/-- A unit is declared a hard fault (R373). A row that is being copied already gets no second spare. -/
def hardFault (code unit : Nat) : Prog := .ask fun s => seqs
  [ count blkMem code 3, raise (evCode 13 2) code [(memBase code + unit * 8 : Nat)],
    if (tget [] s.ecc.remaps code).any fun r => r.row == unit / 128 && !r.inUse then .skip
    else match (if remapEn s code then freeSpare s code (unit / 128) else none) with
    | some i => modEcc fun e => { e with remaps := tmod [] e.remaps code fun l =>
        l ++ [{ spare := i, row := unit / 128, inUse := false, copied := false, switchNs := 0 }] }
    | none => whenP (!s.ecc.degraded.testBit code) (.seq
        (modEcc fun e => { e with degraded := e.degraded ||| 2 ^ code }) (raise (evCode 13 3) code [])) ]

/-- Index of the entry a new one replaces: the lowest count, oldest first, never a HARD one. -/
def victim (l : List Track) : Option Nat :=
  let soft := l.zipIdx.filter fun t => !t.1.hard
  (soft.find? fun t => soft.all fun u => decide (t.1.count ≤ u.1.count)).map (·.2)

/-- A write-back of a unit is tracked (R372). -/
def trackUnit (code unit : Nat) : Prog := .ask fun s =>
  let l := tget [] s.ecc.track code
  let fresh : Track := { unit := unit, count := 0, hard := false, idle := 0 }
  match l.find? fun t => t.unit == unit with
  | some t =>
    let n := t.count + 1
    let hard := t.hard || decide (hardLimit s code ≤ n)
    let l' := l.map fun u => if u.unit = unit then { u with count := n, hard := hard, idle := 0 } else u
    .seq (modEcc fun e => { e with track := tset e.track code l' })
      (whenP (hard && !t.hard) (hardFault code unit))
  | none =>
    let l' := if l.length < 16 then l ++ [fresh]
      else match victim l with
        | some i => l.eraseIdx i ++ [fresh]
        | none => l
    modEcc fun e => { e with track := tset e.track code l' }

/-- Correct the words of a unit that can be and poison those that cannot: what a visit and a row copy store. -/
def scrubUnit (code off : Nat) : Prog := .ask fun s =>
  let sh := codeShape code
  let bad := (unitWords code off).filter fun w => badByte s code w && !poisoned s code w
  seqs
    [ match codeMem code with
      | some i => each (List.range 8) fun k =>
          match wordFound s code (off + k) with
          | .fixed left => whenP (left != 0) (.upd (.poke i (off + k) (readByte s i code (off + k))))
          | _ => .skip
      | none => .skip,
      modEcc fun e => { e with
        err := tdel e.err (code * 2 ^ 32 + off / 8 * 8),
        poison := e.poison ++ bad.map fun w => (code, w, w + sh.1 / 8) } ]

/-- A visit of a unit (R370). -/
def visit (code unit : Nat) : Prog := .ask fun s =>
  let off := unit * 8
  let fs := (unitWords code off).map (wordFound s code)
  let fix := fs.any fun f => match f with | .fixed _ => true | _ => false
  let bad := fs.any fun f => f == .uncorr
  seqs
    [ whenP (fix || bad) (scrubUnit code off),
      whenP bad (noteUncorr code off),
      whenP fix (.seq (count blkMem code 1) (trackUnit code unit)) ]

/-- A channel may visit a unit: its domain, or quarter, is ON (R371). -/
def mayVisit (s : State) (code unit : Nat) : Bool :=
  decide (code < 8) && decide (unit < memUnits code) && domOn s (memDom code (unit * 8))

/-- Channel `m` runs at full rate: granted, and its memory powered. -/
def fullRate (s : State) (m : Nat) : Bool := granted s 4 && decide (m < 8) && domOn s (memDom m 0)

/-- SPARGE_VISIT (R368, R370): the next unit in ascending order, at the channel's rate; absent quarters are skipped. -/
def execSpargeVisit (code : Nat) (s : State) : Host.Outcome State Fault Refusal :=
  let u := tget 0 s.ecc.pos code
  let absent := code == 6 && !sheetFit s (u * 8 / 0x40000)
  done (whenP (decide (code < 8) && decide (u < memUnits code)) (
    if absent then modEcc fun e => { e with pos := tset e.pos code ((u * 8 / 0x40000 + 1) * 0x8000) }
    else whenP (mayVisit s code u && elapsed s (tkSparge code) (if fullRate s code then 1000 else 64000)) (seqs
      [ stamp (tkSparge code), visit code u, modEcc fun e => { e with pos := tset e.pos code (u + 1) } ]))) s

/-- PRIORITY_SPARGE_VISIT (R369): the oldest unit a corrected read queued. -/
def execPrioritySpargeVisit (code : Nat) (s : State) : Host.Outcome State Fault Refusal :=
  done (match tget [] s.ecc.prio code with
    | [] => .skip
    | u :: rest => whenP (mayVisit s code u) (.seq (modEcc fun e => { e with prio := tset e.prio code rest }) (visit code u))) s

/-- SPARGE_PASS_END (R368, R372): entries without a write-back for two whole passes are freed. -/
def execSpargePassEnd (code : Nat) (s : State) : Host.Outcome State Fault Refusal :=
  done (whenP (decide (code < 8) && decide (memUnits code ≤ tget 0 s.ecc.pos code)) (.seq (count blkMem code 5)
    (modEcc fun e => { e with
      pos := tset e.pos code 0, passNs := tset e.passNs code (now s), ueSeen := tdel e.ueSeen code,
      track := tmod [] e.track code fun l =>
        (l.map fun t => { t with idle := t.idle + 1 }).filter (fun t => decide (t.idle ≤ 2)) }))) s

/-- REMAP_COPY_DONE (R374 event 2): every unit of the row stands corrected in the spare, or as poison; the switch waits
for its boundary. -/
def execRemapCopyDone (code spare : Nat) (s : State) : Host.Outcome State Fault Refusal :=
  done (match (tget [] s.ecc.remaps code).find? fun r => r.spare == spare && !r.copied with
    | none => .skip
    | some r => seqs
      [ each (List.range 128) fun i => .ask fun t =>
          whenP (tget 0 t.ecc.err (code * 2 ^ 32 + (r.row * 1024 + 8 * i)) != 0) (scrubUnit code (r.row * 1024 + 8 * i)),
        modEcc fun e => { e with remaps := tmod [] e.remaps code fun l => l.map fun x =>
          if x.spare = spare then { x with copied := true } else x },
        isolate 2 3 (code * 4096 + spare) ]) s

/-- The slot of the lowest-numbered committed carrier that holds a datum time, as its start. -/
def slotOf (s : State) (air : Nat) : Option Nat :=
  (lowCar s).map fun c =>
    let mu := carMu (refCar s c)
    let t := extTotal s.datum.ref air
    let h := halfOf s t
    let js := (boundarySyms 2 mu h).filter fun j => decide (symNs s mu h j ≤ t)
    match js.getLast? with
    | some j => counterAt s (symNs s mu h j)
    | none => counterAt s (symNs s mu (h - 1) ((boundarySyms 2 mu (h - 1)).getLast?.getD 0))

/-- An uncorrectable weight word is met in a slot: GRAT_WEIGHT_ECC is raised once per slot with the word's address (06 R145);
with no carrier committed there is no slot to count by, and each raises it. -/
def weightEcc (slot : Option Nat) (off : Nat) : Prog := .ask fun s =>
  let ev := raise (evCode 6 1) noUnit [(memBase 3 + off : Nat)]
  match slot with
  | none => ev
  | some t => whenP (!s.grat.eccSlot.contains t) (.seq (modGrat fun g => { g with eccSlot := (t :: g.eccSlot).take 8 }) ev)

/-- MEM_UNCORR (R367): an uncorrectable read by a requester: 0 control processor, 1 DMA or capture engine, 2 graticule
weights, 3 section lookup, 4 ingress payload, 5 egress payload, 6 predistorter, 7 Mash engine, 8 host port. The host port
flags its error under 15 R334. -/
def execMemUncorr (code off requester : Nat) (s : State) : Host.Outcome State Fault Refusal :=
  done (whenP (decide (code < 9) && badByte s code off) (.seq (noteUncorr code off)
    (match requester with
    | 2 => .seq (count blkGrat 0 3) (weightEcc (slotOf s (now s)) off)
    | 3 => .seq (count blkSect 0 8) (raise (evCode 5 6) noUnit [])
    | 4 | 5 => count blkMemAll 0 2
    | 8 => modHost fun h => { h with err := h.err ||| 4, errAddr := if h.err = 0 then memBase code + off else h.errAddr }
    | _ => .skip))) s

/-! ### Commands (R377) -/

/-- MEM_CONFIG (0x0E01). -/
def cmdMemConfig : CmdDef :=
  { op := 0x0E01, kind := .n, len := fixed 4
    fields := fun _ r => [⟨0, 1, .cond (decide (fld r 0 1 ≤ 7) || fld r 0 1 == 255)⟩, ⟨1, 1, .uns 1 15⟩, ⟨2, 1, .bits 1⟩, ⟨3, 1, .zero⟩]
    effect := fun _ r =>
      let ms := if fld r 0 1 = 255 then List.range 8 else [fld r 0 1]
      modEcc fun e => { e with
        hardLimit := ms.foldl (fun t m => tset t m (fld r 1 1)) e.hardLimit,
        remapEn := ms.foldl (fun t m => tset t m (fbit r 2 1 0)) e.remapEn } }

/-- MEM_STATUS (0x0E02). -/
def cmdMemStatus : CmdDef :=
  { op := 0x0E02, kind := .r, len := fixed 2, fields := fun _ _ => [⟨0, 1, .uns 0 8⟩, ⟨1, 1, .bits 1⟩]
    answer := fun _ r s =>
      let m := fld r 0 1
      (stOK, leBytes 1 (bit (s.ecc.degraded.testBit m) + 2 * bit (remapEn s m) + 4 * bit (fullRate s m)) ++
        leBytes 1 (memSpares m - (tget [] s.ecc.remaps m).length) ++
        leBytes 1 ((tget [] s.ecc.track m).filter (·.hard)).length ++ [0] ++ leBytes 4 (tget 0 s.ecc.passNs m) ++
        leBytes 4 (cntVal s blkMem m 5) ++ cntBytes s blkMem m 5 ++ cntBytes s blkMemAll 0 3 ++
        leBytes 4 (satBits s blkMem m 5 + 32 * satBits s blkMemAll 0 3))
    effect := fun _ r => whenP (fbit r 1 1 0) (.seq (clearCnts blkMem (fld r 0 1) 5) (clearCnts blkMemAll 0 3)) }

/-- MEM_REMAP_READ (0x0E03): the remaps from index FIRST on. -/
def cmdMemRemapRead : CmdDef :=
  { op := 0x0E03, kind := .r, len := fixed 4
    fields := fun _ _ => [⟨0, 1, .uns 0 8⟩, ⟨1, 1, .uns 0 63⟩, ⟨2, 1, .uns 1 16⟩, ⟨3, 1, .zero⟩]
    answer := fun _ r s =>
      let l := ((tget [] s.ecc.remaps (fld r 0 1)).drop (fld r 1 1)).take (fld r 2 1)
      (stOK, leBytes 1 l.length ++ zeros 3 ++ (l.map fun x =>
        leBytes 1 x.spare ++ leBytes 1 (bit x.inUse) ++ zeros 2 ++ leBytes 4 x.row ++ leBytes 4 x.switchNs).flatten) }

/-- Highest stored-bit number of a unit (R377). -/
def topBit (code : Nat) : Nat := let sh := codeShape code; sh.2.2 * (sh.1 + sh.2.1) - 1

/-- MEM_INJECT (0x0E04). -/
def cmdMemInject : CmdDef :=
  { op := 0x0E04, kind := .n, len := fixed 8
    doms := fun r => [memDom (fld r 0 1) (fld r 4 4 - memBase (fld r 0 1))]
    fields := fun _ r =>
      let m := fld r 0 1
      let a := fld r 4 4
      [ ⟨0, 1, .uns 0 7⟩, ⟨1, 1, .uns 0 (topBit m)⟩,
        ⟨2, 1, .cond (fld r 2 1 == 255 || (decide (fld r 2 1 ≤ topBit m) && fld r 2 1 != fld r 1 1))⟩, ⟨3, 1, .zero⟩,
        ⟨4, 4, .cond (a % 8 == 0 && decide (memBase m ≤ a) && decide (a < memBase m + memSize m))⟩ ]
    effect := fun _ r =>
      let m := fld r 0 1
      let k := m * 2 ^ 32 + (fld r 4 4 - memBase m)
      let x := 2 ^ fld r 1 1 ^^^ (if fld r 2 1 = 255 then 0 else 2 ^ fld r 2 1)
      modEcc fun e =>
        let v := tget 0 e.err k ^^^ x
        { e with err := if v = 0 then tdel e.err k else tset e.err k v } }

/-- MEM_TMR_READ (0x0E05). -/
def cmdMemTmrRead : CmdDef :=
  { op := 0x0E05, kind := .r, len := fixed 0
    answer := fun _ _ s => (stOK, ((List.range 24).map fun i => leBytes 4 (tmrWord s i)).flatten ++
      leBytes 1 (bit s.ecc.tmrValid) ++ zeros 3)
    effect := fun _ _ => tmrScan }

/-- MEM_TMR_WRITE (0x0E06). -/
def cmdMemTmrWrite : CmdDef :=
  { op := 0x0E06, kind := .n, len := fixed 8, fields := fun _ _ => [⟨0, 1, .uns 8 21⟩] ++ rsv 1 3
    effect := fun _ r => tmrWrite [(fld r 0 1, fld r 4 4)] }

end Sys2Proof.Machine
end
--------
__Exercise requirements__: Using the entries above, give back exactly the line containing "def visit (code", the line containing "if absent then", and every line between them, and nothing else.

__Completed exercise__:
def visit (code unit : Nat) : Prog := .ask fun s =>
  let off := unit * 8
  let fs := (unitWords code off).map (wordFound s code)
  let fix := fs.any fun f => match f with | .fixed _ => true | _ => false
  let bad := fs.any fun f => f == .uncorr
  seqs
    [ whenP (fix || bad) (scrubUnit code off),
      whenP bad (noteUncorr code off),
      whenP fix (.seq (count blkMem code 1) (trackUnit code unit)) ]

/-- A channel may visit a unit: its domain, or quarter, is ON (R371). -/
def mayVisit (s : State) (code unit : Nat) : Bool :=
  decide (code < 8) && decide (unit < memUnits code) && domOn s (memDom code (unit * 8))

/-- Channel `m` runs at full rate: granted, and its memory powered. -/
def fullRate (s : State) (m : Nat) : Bool := granted s 4 && decide (m < 8) && domOn s (memDom m 0)

/-- SPARGE_VISIT (R368, R370): the next unit in ascending order, at the channel's rate; absent quarters are skipped. -/
def execSpargeVisit (code : Nat) (s : State) : Host.Outcome State Fault Refusal :=
  let u := tget 0 s.ecc.pos code
  let absent := code == 6 && !sheetFit s (u * 8 / 0x40000)
  done (whenP (decide (code < 8) && decide (u < memUnits code)) (
    if absent then modEcc fun e => { e with pos := tset e.pos code ((u * 8 / 0x40000 + 1) * 0x8000) }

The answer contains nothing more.